Federal leasing rules do allow some deductions, but not as a free-for-all. Under 49 CFR § 376.12, a lease must clearly specify when cargo or property damage deductions may be made, and the carrier must provide a written explanation and itemization before such deductions are taken.
That does not resolve every dispute in the Super Ego case, but it shows why paperwork, notice, and contract language are central to any fair reading of the allegations.
Long Hours and Pressure to Keep Driving Raise a Separate Safety Question

The pay allegations would be serious on their own. Fatigue claims make the story heavier.
When fatigue-related driving leads to a collision, firms like Freeman Law Firm handle the injury, liability, and insurance side that victims are suddenly forced to deal with.
Overdrive reported allegations that some drivers were pushed into 18-hour shifts and that clocks were reset after legal driving limits were reached.
FMCSA’s rules for property-carrying drivers are clear: a driver may drive up to 11 hours only after 10 consecutive hours off duty, and may not drive beyond the 14th consecutive hour after coming on duty.
A driver who feels underpaid, over-deducted, or indebted has a built-in incentive to keep moving.
FMCSA’s Truck Leasing Task Force flagged exactly that risk. Its 2024 public court data report said carrier-structured lease arrangements can push drivers to work more hours or take fewer days off, creating pressure to violate hours-of-service rules and operate less safely.
In plain terms, money problems in a trucking contract can turn into road safety problems very quickly.
Why Misclassification Keeps Showing Up in the Case
The plaintiffs also say Super Ego misclassified truckers as independent contractors. That allegation matters because classification affects access to wage protections and shapes who carries the risk of equipment costs, insurance, downtime, and basic business expenses.
The lawsuit summary says plaintiffs are seeking damages under the Fair Labor Standards Act and claim some drivers were paid less than the federal minimum wage during certain pay periods.
Labor policy around contractor status remains contested in Washington, but one point has been consistent across recent Labor Department actions: worker classification can determine whether minimum wage and overtime protections apply.
In 2024, the department said misclassification may deny workers minimum wage, overtime pay, and other protections. In February 2026, it proposed replacing that 2024 standard, showing the legal test is still being fought over.
Super Ego’s Response
Trucker Daniel Sanchez says he drove 600 to 800 miles a day, but excessive fees left his paycheck in the negative. https://t.co/IlIzBl7RVs pic.twitter.com/KwC0CcQllI
— 60 Minutes (@60Minutes) April 12, 2026
Super Ego has publicly rejected the reporting and the allegations. In statements quoted by
Commercial Carrier Journal and The Trucker, the company said it is an equipment leasing company, not a carrier, and argued that claims about driver clocks, pay, DOT numbers, and rate sheets are false and flow from a basic misunderstanding of its role.
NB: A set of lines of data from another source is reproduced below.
-- ==== Sys2Proof/Laws/State.lean ====
section
/-! SUPPORT. Laws/State.lean: what each field reads after each update of the state, of a course and of a launch's parts. -/
namespace Sys2Proof.Machine


/-! ### State.setCourse -/

@[simp] theorem State.setCourse_time (s : State) (g : Nat) (c : Course) : (s.setCourse g c).time = s.time := rfl
@[simp] theorem State.setCourse_mem (s : State) (g : Nat) (c : Course) : (s.setCourse g c).mem = s.mem := rfl
@[simp] theorem State.setCourse_dev (s : State) (g : Nat) (c : Course) : (s.setCourse g c).dev = s.dev := rfl
@[simp] theorem State.setCourse_launches (s : State) (g : Nat) (c : Course) : (s.setCourse g c).launches = s.launches := rfl
@[simp] theorem State.setCourse_areas (s : State) (g : Nat) (c : Course) : (s.setCourse g c).areas = s.areas := rfl
@[simp] theorem State.setCourse_bins (s : State) (g : Nat) (c : Course) : (s.setCourse g c).bins = s.bins := rfl
@[simp] theorem State.setCourse_cmds (s : State) (g : Nat) (c : Course) : (s.setCourse g c).cmds = s.cmds := rfl
@[simp] theorem State.setCourse_nextId (s : State) (g : Nat) (c : Course) : (s.setCourse g c).nextId = s.nextId := rfl
@[simp] theorem State.setCourse_tick (s : State) (g : Nat) (c : Course) : (s.setCourse g c).tick = s.tick := rfl
@[simp] theorem State.setCourse_agenda (s : State) (g : Nat) (c : Course) : (s.setCourse g c).agenda = s.agenda := rfl
@[simp] theorem State.setCourse_cur (s : State) (g : Nat) (c : Course) : (s.setCourse g c).cur = s.cur := rfl

/-! ### State.modCourse -/

@[simp] theorem State.modCourse_time (s : State) (g : Nat) (f : Course → Course) : (s.modCourse g f).time = s.time := rfl
@[simp] theorem State.modCourse_mem (s : State) (g : Nat) (f : Course → Course) : (s.modCourse g f).mem = s.mem := rfl
@[simp] theorem State.modCourse_dev (s : State) (g : Nat) (f : Course → Course) : (s.modCourse g f).dev = s.dev := rfl
@[simp] theorem State.modCourse_launches (s : State) (g : Nat) (f : Course → Course) : (s.modCourse g f).launches = s.launches := rfl
@[simp] theorem State.modCourse_areas (s : State) (g : Nat) (f : Course → Course) : (s.modCourse g f).areas = s.areas := rfl
@[simp] theorem State.modCourse_bins (s : State) (g : Nat) (f : Course → Course) : (s.modCourse g f).bins = s.bins := rfl
@[simp] theorem State.modCourse_cmds (s : State) (g : Nat) (f : Course → Course) : (s.modCourse g f).cmds = s.cmds := rfl
@[simp] theorem State.modCourse_nextId (s : State) (g : Nat) (f : Course → Course) : (s.modCourse g f).nextId = s.nextId := rfl
@[simp] theorem State.modCourse_tick (s : State) (g : Nat) (f : Course → Course) : (s.modCourse g f).tick = s.tick := rfl
@[simp] theorem State.modCourse_agenda (s : State) (g : Nat) (f : Course → Course) : (s.modCourse g f).agenda = s.agenda := rfl
@[simp] theorem State.modCourse_cur (s : State) (g : Nat) (f : Course → Course) : (s.modCourse g f).cur = s.cur := rfl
The company also said outside carriers, not Super Ego, hire and supervise their own drivers and dispatchers.
That defense is likely to matter a great deal as the case moves forward. If Super Ego can separate itself from the carriers and dispatch operations at issue, its legal exposure may look very different from what plaintiffs claim.
If plaintiffs can show control over pay, paperwork, equipment, and day-to-day operations across affiliated entities, the case could become a major test of how far a leasing-centered business model can shield itself from wage and safety liability.
The federal case remains active in the Northern District of Illinois, where Atkinson v. Super Ego appears on Judge M. David Weisman’s public calendar in April 2026.
Summary
The Super Ego allegations hit a nerve because they tie together money, power, and safety in one business model. If drivers were shorted, overcharged, or pushed past legal limits, the damage reaches beyond payroll.
If the company’s denial proves right, the case will still serve as a sharp reminder of how opaque contractor and lease arrangements can become in trucking.